I have a large matrix $A \in \mathcal{R}^{N\times N}$ which is supposedly positive-definite, but numerically low rank. Instead of $A$, I have its incomplete Cholesky factor $G$, such that $A \simeq GG^\top$. $A$ is very large, so I can't keep it in memory, but $G$ is small enough. I need to numerically solve:
$$ (A^{-1} + D)^{-1} v $$
where $D$ is a diagonal matrix with positive entries, and $v$ is a vector. I want to do so without forming an $N \times N$ matrix.

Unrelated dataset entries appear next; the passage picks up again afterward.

-- ==== Sys2Proof/Syntax.lean ====
section
/-! DEFINITION. The instructions and events of opcode_table.json: one constructor a row. An instruction
carries its operands as its encoding gives them (R120 to R133); an event carries what arrives with it. -/

namespace Sys2Proof

/-- Layout M, field type (R130). -/
inductive MType where | ub | sb | uh | sh | uw | sw | d
  deriving DecidableEq, Repr
/-- Home policy of layout M (R130, R68). -/
inductive Policy where | pred | remote | migrate
  deriving DecidableEq, Repr
/-- Order of layouts M and A (R130, R228). -/
inductive Order where | plain | acq | rel | sc
  deriving DecidableEq, Repr
/-- Scope (R130, R229). -/
inductive Scope where | core | tile | dev | sys
  deriving DecidableEq, Repr
/-- Layout M (R130). -/
structure MQual where
  ty : MType
  pol : Policy
  ord : Order
  scope : Scope
  deriving DecidableEq, Repr
/-- Layout A, field op (R130, R206). -/
inductive AtomOp where | add | and | or | xor | min | max | minn | maxn | swap
  deriving DecidableEq, Repr
/-- Layout A (R130). -/
structure AQual where
  op : AtomOp
  comb : Bool
  ord : Order
  scope : Scope
  word : Bool
  deriving DecidableEq, Repr
/-- Layout F, field kind (R130). -/
inductive FenceKind where | full | acq | rel
  deriving DecidableEq, Repr
/-- Layout F (R130). -/
structure FQual where
  kind : FenceKind
  scope : Scope
  deriving DecidableEq, Repr
/-- Element of layout VI (R130, R246). -/
inductive VElem where | w | h | b
  deriving DecidableEq, Repr
/-- Condition of layout VI (R130, R252). -/
inductive Cond where | eq | ne | lt | le | gt | ge
  deriving DecidableEq, Repr
/-- Layout VI (R130). -/
structure VIQual where
  el : VElem
  bc : Bool
  sat : Bool
  uns : Bool
  cond : Cond
  deriving DecidableEq, Repr
/-- Type of layouts VF and AR (R130). -/
inductive FType where | fp32 | fp16 | bf16
  deriving DecidableEq, Repr
/-- A rounding field (R133); `dyn` takes the mode from rnd. -/
inductive Rounding where | dyn | rne | rtz | rdn | rup | rna | sr
  deriving DecidableEq, Repr
/-- Layout VF without its op (R130). -/
structure VFQual where
  ty : FType
  bc : Bool
  rm : Rounding
  deriving DecidableEq, Repr
/-- The op of VFCMP (R256). -/
inductive FCmp where | eq | ne | lt | le | gt | ge | uno | ord
  deriving DecidableEq, Repr
/-- The op of VFSGN (R257). -/
inductive SgnOp where | copy | neg | xor | abs
  deriving DecidableEq, Repr
/-- The op of VFCVTI (R258). -/
inductive CvtiOp where | toi | touns | fromi | fromuns
  deriving DecidableEq, Repr
/-- Layout L (R130): the integer operations, and the three float ones with their rounding. -/
inductive LQual where
  | int (op : Fin 8)
  | float (op : Fin 3) (rm : Rounding)
  deriving DecidableEq, Repr
/-- Layout BM (R153). -/
inductive MaskTest where | any | none | all
  deriving DecidableEq, Repr
/-- Layout BO (R146). -/
inductive BitOp where | clz | ctz | popc | brev | bswap
  deriving DecidableEq, Repr
/-- A number format (R132); `b8 uns inf p` is binary8 of precision p + 1. -/
inductive Fmt where
  | fp32 | fp16 | bf16 | e2m1
  | b8 (uns inf : Bool) (p : Fin 7)
  deriving DecidableEq, Repr
/-- Layout C (R130). -/
structure CQual where
  fmt : Fmt
  rm : Rounding
  frm : Bool
  deriving DecidableEq, Repr
/-- Layout X (R130). -/
structure XQual where
  fmt : Fmt
  rm : Rounding
  deriving DecidableEq, Repr
/-- Width of layout PK (R130, R285). -/
inductive PWidth where | x16 | x8 | x4
  deriving DecidableEq, Repr
/-- Layout PK (R130). -/
structure PQual where
  width : PWidth
  sat : Bool
  deriving DecidableEq, Repr
/-- Depth compare of layout Z (R130, R385). -/
inductive ZCmp where | never | lt | eq | le | gt | ne | ge | always
  deriving DecidableEq, Repr
/-- Layout Z (R130). -/
structure ZQual where
  cmp : ZCmp
  nowr : Bool
  deriving DecidableEq, Repr

/-- The fault codes 0x01 to 0x19 (R413). -/
inductive Code where
  | illop | illenc | regwin | regnum | priv | seglim | segrights | align | prot | fewait | qwait | nqwait
  | bwait | chwait | accgone | bankmode | fmt | budget | wdog | memerr | migfail | aperture | brk | accrange
  | noequip
  deriving DecidableEq, Repr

Is this possible without further approximation?
(Context: this is the Newton-step in an optimization for variational Bayes under GP. $A$ is a Gram matrix, which I can evaluate any value if needed.)

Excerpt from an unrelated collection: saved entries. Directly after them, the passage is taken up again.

-- ==== Sys2Proof/Machine/Ops.lean ====
section
/-! DEFINITION. Shared operations on contexts: their table, slots and queues (R42, R61 to R65), messages (R213, R412
to R415), taking a fault and resuming from one (R9, R59, R409, R418), charges (R73 to R81), parks (R60, R85), saves
and retirement (R63, R156), the reset of a tile and of the part (R21, R428, R470). -/

namespace Sys2Proof.Machine

-- The context table

/-- A context's entry replaced. -/
def setCtx (s : State) (id : Nat) (x : Ctx) : State := { s with ctxs := FMap.put s.ctxs id x }
/-- A living context changed by a function. -/
def updCtx (s : State) (id : Nat) (f : Ctx → Ctx) : State :=
  match ctxOf s id with
  | none => s
  | some x => setCtx s id (f x)
/-- Whether an id names a living context (R42: never 0). -/
def alive (s : State) (id : Nat) : Bool := id != 0 && (ctxOf s id).isSome
/-- The part-wide number of the core a context is on (R17). -/
def Ctx.at_ (x : Ctx) : Nat := 16 * x.tile + x.core
/-- A context whose outstanding work is done and whose save may run (R58, R407). -/
def Ctx.quiet (x : Ctx) : Bool := x.longs.isEmpty && x.hold.isNone
/-- Whether a context holds a slot: a leaving one gives it up once its outstanding work is done (R55, R58, R77). -/
def Ctx.holdsSlot (x : Ctx) : Bool :=
  (x.state == .resident || x.state == .parked || x.state == .stopped) && x.moving.isNone && !(x.saving.isSome && x.quiet)
/-- The contexts that hold a slot of a core. -/
def onCore (s : State) (core : Nat) : List (Nat × Ctx) := s.ctxs.filter fun p => p.2.holdsSlot && p.2.at_ == core
/-- The swap a core performs, if any (R62). -/
def swapOf (s : State) (core : Nat) : Option Swap := FMap.get none s.swaps core
/-- The register entries of a core not occupied (R44), a window being loaded counted. -/
def freeEntries (s : State) (core : Nat) : Nat :=
  2048 - ((onCore s core).foldl (fun n p => n + p.2.window) 0
    + (match swapOf s core with | some w => (match ctxOf s w.ctx with | some x => x.window | none => 0) | none => 0))
/-- The empty slots of a core, with the cycle each emptied, earliest first and the lower slot first (R62). -/
def emptySlots (s : State) (core : Nat) : List (Nat × Nat) := FMap.get ((List.range 64).map fun i => (0, i)) s.emptied core
/-- The empty slots of a core replaced. -/
def setEmptySlots (s : State) (core : Nat) (l : List (Nat × Nat)) : State :=
  { s with emptied := FMap.set ((List.range 64).map fun i => (0, i)) s.emptied core l }
/-- A slot put into the order of emptying. -/
def insertEmpty : List (Nat × Nat) → Nat → Nat → List (Nat × Nat)
  | [], c, k => [(c, k)]
  | (d, j) :: t, c, k => if c < d ∨ (c = d ∧ k < j) then (c, k) :: (d, j) :: t else (d, j) :: insertEmpty t c k
/-- A slot that empties: from the next cycle (R55). -/
def emptySlot (s : State) (core slot : Nat) : State := setEmptySlots s core (insertEmpty (emptySlots s core) (s.cyc + 1) slot)
/-- A slot taken. -/
def takeSlot (s : State) (core slot : Nat) : State := setEmptySlots s core ((emptySlots s core).filter fun p => p.2 != slot)
/-- Whether a core has an empty slot and room for a window (R44, R66, R71). -/
def coreHasRoom (s : State) (core g : Nat) : Bool :=
  (emptySlots s core).any (·.1 ≤ s.cyc) && decide (g ≤ freeEntries s core)
/-- Whether a core is bound to a pipeline node (R365). -/
def coreBound (s : State) (core : Nat) : Bool := s.graphs.any fun g => g.nodes.any fun n => n.bound.contains core

/-- The creation values of R41, R47, R265 and R376; the rest is the creator's. -/
def Ctx.fresh (tile window : Nat) : Ctx :=
  { state := .queued, tile := tile, core := 0, slot := 0, window := window, regs := [], pc := 0, pw := 0xFFFF, rnd := 0, ib := 0, mb := 0
    yc := 0, ypc := 0, fel := 0, wid := 0, wfw := 0, sup := 0, cb := 0, qacc := 0, rsc := 0, rpx := 0, rwc := 0, tnv := 0, tarea := 0
    cbret := 0, segs := [], graceOn := false, graceI := 0, graceM := 0, priv := false, priority := 0, spawner := 0, part := 0, group := 0
    wdog := 0, wcount := 0, predH := 0, predN := 0, park := none, retry := none, hold := none, holdD := 0, moving := none, saving := none
    stopReq := false, outReq := false, retireReq := false, halting := false, wdogReq := false, longs := [], kept := [], resume := 0, after := 0
    inbox := [], grant := [], last := 0, gap := 16, inMem := false, progress := 0, visits := 0, moved := 0, fenced := 0
    needs := [], credits := [], decided := none, spent := 0, aside := none }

Using the matrix inversion lemma, we could rewrite it as,
$$ (A - A (D^{-1} + A)^{-1} A)m \simeq G(G^\top m) - GG^\top (D^{-1} + A)^{-1} G(G^\top m)$$
But, the $(D^{-1} + A)^{-1}$ term is still troublesome. (Perhaps a low-rank approximation of it could help?)
EDIT: If only I had the incomplete Cholesky of $A^{-1} = L L^\top$, things would have been much easier. In this case, matrix inversion lemma gives,
$$ (D^{-1} - D^{-1} L (I - L^\top D L)^{-1} L^\top D^{-1}) m $$
which can be all computed in the low-rank dimensions. Now, note that the pseudo-inverse of $G$ gives $L$. Hence, an econ-SVD on $G$ would solve it. Is there a better way?